What you will do: The required output is a copy of each line in the material below that includes "under".
──────────
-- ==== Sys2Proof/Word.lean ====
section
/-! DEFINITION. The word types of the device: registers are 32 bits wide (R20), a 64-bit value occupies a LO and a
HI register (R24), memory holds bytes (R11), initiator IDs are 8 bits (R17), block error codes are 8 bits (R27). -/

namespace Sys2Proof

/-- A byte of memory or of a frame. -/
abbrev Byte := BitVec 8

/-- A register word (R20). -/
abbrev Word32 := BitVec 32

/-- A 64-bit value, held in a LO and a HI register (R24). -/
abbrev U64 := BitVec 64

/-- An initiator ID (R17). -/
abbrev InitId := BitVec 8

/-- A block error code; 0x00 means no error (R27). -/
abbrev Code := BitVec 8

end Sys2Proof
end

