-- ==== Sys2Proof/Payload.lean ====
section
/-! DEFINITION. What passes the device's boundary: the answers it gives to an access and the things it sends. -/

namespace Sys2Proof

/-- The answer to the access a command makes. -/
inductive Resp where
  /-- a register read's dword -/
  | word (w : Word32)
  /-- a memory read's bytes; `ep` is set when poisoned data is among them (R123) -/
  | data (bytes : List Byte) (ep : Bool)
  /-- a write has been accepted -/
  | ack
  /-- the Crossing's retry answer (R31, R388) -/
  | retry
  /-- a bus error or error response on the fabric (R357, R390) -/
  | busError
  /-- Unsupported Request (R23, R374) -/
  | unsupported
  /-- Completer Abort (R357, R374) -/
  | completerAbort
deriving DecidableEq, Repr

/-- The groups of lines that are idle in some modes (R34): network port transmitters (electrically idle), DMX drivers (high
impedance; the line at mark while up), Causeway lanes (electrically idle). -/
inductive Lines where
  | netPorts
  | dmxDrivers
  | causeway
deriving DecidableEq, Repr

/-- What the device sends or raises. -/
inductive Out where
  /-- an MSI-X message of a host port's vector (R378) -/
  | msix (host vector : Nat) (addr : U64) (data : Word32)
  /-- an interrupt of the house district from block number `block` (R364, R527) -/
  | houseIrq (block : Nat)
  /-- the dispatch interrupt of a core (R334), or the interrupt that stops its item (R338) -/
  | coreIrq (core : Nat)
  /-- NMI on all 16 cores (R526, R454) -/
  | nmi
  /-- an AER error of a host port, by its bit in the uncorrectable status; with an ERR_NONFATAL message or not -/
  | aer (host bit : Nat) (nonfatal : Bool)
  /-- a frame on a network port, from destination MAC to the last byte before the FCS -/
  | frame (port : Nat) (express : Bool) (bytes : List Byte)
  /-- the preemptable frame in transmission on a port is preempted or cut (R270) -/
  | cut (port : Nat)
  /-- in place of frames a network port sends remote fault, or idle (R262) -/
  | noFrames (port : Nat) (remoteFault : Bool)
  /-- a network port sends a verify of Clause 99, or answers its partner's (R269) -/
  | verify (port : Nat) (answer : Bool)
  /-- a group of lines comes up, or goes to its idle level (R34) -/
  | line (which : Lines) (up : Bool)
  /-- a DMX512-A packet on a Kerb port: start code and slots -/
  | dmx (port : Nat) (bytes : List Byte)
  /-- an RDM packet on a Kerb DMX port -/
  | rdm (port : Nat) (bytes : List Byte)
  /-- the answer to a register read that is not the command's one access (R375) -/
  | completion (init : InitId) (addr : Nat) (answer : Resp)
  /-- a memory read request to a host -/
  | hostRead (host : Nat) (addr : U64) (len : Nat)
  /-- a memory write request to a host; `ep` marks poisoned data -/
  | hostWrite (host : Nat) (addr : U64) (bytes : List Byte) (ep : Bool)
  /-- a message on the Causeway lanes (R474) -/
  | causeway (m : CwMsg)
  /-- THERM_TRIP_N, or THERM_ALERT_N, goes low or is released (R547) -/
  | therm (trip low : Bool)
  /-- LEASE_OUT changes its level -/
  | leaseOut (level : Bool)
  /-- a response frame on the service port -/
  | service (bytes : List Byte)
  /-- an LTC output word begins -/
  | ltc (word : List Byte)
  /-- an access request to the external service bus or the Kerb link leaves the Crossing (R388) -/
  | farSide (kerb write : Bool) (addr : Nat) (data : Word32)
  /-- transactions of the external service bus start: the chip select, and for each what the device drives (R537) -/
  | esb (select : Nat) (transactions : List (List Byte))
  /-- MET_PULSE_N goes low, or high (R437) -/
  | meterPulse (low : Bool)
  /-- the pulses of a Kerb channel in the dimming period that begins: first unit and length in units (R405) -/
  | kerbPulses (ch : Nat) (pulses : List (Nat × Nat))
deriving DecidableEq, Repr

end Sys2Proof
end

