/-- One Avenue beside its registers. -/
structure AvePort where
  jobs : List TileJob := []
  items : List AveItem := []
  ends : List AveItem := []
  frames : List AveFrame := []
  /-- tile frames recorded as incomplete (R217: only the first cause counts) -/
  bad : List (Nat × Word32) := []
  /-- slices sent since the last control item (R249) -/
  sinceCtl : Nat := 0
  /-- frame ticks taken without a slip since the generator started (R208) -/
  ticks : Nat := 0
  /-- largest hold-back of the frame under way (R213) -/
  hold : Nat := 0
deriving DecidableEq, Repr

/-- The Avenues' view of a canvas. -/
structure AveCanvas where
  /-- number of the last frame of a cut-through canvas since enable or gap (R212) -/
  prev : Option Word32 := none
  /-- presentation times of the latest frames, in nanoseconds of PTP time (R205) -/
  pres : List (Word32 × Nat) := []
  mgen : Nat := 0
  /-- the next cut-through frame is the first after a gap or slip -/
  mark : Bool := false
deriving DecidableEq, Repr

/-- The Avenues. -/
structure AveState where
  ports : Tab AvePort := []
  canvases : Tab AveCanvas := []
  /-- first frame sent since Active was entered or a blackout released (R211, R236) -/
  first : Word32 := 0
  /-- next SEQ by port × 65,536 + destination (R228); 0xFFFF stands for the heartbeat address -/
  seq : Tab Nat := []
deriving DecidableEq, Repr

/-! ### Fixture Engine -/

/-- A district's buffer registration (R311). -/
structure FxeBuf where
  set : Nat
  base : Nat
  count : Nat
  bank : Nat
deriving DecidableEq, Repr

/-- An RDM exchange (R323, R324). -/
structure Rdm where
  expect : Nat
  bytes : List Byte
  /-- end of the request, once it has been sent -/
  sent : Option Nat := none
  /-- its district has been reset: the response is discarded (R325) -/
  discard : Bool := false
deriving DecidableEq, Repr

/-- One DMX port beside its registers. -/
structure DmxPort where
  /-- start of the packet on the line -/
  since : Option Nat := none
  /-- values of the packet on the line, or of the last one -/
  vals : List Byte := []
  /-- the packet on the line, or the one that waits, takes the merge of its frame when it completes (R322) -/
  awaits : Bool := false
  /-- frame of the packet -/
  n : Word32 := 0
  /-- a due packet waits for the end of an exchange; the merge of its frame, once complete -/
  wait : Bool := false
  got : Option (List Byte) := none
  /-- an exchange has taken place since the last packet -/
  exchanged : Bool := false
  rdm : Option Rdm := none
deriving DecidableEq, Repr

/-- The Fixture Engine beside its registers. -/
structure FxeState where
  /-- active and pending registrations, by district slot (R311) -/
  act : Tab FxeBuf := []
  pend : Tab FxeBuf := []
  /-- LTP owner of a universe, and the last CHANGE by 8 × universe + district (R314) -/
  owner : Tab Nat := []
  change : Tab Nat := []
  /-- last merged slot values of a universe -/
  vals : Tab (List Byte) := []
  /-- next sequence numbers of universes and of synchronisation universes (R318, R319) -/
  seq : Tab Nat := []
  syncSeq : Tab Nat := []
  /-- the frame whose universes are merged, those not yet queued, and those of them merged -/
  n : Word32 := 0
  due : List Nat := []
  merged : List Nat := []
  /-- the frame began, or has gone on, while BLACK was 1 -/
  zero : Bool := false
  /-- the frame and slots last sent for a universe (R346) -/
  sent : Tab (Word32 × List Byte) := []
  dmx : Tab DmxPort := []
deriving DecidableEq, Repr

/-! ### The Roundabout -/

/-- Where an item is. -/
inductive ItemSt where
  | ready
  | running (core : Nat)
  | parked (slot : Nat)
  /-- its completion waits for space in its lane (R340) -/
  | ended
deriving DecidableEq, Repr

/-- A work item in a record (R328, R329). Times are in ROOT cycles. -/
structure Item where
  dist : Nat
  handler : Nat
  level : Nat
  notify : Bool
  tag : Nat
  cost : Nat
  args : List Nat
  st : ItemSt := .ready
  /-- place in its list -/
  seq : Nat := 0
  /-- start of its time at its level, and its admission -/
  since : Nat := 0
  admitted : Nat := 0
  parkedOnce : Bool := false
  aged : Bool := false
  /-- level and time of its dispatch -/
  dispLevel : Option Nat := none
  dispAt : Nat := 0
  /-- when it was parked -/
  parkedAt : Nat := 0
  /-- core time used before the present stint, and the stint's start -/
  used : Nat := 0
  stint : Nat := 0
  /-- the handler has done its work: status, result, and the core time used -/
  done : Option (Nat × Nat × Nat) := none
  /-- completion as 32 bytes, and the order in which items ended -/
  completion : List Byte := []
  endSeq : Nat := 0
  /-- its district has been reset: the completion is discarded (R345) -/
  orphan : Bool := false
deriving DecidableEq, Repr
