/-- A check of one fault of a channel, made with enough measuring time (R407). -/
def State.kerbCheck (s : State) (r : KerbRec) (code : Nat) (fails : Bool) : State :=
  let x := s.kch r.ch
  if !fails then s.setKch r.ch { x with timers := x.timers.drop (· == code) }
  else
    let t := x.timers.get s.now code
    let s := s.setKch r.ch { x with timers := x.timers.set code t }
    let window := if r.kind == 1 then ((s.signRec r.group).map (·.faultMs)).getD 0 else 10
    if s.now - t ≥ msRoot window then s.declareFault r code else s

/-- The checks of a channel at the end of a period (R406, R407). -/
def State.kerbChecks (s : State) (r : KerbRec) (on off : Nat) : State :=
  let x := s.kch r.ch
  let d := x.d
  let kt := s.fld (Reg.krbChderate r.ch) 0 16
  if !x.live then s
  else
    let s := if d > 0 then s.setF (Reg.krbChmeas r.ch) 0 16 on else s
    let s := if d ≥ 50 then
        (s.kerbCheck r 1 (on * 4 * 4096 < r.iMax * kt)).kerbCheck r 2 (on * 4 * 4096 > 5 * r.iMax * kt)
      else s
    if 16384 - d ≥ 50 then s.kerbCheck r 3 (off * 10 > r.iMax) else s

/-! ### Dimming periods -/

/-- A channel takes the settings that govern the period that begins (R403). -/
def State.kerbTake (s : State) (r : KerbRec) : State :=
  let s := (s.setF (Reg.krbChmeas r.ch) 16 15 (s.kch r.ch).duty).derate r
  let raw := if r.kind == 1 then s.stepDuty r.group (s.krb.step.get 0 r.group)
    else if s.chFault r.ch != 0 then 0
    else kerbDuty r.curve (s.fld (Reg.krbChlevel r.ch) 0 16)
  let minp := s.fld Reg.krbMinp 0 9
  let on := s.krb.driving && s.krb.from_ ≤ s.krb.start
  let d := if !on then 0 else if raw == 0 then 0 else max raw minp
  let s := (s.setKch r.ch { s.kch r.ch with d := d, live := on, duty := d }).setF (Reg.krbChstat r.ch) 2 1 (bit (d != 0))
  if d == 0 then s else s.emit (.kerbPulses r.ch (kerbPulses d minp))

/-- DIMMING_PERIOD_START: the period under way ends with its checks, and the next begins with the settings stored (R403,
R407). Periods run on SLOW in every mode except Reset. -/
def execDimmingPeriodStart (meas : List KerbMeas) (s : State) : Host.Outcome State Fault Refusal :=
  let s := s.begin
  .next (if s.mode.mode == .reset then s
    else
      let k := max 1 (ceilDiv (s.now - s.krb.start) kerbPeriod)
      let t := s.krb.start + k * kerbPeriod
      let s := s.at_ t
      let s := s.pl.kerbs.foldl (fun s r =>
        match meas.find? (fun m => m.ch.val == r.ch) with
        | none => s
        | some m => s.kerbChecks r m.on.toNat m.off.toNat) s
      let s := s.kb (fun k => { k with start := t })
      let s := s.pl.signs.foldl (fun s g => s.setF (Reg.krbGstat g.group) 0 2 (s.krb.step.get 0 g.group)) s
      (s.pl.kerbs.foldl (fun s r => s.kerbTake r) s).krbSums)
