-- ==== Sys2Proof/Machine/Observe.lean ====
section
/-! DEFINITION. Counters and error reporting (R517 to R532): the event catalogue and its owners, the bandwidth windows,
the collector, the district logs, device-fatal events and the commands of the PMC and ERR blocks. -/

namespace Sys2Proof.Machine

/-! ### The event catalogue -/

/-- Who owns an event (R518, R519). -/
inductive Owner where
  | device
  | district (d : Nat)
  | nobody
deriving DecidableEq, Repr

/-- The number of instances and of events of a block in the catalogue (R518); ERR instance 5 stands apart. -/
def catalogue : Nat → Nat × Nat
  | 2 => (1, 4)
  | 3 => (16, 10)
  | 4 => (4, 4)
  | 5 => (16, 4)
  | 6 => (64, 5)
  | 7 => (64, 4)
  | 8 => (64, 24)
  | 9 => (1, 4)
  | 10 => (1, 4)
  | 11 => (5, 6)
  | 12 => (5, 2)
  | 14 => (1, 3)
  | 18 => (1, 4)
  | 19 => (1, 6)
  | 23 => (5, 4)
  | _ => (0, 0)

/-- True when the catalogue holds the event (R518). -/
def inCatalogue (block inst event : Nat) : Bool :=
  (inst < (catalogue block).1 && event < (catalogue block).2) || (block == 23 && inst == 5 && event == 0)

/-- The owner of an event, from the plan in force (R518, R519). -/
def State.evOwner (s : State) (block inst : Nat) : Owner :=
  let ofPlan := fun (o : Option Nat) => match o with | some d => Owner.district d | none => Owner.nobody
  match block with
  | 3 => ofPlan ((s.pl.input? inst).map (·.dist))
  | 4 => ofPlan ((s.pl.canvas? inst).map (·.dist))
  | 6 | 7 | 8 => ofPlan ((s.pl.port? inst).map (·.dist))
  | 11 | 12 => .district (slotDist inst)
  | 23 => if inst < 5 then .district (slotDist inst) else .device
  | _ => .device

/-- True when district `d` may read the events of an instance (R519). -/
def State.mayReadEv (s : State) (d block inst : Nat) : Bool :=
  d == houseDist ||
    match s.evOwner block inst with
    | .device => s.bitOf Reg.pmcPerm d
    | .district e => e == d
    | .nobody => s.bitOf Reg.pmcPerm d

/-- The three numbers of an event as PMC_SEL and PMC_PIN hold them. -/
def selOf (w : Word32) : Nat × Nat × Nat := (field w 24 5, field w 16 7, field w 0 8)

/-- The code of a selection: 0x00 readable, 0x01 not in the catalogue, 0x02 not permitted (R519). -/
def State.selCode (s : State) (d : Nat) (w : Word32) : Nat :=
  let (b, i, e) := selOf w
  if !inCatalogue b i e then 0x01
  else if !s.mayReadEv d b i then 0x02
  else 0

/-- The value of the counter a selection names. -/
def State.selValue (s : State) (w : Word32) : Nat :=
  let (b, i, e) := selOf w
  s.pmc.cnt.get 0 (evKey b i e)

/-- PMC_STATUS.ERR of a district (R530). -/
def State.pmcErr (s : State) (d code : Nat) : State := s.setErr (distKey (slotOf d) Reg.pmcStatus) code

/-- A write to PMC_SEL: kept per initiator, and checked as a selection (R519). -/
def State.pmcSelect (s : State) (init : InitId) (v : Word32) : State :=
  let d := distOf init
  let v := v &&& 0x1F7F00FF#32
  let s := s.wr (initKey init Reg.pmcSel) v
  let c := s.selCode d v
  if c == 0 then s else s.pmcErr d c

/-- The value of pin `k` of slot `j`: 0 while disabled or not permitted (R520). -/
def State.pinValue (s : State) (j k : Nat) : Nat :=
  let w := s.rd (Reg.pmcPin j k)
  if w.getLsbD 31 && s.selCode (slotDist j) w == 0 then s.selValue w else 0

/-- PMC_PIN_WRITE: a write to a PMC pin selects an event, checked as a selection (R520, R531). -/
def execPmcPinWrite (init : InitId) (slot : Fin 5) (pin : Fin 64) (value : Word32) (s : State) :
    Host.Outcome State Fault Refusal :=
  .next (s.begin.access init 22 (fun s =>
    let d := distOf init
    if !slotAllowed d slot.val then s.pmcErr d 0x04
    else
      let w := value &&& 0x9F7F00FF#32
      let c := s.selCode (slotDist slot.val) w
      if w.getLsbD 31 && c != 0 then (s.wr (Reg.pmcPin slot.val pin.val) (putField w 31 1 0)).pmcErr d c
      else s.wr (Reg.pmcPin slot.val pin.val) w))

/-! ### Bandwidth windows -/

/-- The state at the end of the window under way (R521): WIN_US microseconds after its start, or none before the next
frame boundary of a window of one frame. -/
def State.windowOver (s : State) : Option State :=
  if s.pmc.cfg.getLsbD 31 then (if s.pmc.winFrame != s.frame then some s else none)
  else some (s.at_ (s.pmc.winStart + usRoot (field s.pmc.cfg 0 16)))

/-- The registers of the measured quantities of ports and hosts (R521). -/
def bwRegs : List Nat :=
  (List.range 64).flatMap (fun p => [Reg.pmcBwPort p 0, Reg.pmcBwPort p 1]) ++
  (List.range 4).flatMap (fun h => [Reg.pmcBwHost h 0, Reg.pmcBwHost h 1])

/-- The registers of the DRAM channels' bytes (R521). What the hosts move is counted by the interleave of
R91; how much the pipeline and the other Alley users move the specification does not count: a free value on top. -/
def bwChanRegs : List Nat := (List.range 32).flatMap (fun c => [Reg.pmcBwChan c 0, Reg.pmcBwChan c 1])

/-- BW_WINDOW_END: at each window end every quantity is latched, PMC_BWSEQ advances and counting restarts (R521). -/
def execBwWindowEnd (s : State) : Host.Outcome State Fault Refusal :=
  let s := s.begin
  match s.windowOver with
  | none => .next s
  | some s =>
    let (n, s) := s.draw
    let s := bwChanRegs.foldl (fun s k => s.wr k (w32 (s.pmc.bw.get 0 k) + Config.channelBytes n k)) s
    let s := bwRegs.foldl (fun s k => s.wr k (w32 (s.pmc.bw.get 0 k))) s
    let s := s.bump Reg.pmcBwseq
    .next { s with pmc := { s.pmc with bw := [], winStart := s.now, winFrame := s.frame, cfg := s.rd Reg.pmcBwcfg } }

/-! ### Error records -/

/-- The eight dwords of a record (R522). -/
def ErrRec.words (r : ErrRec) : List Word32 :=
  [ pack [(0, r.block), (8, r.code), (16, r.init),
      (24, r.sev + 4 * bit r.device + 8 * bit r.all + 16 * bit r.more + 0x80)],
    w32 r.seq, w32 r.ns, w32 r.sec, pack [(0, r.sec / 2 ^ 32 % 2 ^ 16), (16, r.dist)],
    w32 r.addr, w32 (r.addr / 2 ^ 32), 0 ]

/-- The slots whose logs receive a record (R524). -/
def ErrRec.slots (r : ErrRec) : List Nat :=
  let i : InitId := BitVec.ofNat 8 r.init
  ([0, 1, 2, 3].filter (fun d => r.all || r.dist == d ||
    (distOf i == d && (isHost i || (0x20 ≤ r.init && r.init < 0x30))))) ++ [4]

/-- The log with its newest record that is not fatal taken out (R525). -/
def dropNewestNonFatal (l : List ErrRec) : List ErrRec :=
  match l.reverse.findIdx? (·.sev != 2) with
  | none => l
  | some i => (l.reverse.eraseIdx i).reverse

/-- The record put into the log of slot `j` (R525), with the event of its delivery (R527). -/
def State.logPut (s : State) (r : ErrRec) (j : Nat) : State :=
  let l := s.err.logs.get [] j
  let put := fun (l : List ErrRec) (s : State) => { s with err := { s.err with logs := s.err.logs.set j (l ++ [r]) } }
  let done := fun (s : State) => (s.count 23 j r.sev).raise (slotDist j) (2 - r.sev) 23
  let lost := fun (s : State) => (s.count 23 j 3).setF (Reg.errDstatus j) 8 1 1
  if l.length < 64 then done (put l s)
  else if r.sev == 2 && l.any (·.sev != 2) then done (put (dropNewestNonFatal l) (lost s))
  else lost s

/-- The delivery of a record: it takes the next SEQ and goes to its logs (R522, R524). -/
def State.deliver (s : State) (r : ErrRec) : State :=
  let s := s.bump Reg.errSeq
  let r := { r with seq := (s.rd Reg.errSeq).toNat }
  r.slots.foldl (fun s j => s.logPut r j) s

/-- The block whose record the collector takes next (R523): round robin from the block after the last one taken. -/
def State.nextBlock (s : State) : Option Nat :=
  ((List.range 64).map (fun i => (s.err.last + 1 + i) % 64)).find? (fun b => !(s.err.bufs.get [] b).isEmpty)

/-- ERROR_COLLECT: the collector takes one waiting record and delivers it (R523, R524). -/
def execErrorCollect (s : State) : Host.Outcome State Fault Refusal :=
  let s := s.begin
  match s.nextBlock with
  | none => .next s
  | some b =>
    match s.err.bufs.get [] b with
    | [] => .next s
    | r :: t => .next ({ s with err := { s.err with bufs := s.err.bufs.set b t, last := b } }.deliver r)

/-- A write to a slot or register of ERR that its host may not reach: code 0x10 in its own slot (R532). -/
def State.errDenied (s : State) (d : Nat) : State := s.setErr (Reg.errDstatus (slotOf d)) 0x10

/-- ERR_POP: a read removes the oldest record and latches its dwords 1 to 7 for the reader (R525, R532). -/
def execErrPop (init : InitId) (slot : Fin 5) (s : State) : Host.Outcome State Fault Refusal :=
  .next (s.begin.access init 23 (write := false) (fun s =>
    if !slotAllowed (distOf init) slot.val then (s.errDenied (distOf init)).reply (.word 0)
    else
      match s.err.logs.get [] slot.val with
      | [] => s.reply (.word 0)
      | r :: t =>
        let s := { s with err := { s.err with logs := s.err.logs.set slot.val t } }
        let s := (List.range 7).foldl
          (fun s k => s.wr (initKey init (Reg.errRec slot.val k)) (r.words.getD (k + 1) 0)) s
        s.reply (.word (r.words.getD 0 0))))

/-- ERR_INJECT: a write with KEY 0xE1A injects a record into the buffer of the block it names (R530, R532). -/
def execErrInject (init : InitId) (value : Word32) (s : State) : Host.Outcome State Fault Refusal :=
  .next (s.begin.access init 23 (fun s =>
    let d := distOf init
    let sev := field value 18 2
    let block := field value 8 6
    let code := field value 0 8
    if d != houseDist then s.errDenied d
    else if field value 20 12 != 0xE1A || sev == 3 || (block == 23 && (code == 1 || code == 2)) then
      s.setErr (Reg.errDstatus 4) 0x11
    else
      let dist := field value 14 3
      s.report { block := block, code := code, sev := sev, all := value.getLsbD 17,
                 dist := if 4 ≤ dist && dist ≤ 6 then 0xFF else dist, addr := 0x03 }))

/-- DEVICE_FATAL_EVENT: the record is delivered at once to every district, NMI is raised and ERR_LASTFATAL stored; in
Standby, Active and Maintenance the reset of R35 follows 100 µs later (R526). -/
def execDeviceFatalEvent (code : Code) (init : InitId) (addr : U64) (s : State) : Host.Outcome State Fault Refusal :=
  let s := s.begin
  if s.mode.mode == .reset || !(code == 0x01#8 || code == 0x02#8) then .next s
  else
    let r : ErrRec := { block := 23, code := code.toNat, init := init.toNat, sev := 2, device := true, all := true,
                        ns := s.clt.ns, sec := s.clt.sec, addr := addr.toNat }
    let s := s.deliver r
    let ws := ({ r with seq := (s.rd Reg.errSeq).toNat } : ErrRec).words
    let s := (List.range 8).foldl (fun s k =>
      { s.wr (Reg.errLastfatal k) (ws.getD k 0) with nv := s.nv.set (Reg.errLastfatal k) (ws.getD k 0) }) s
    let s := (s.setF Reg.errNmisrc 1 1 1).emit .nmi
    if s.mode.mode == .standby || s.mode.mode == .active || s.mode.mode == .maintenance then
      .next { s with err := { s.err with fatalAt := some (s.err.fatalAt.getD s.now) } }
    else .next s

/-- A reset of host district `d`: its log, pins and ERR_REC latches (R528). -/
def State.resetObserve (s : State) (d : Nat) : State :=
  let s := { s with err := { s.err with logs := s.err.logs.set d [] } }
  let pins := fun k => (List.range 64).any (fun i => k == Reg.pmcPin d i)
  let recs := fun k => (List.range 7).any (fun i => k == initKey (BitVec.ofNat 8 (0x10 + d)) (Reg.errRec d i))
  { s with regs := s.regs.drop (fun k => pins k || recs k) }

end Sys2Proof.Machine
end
──────────
Completed task:
  /-- largest hold-back of the frame under way (R213) -/
/-- DIMMING_PERIOD_START: the period under way ends with its checks, and the next begins with the settings stored (R403,
/-- The state at the end of the window under way (R521): WIN_US microseconds after its start, or none before the next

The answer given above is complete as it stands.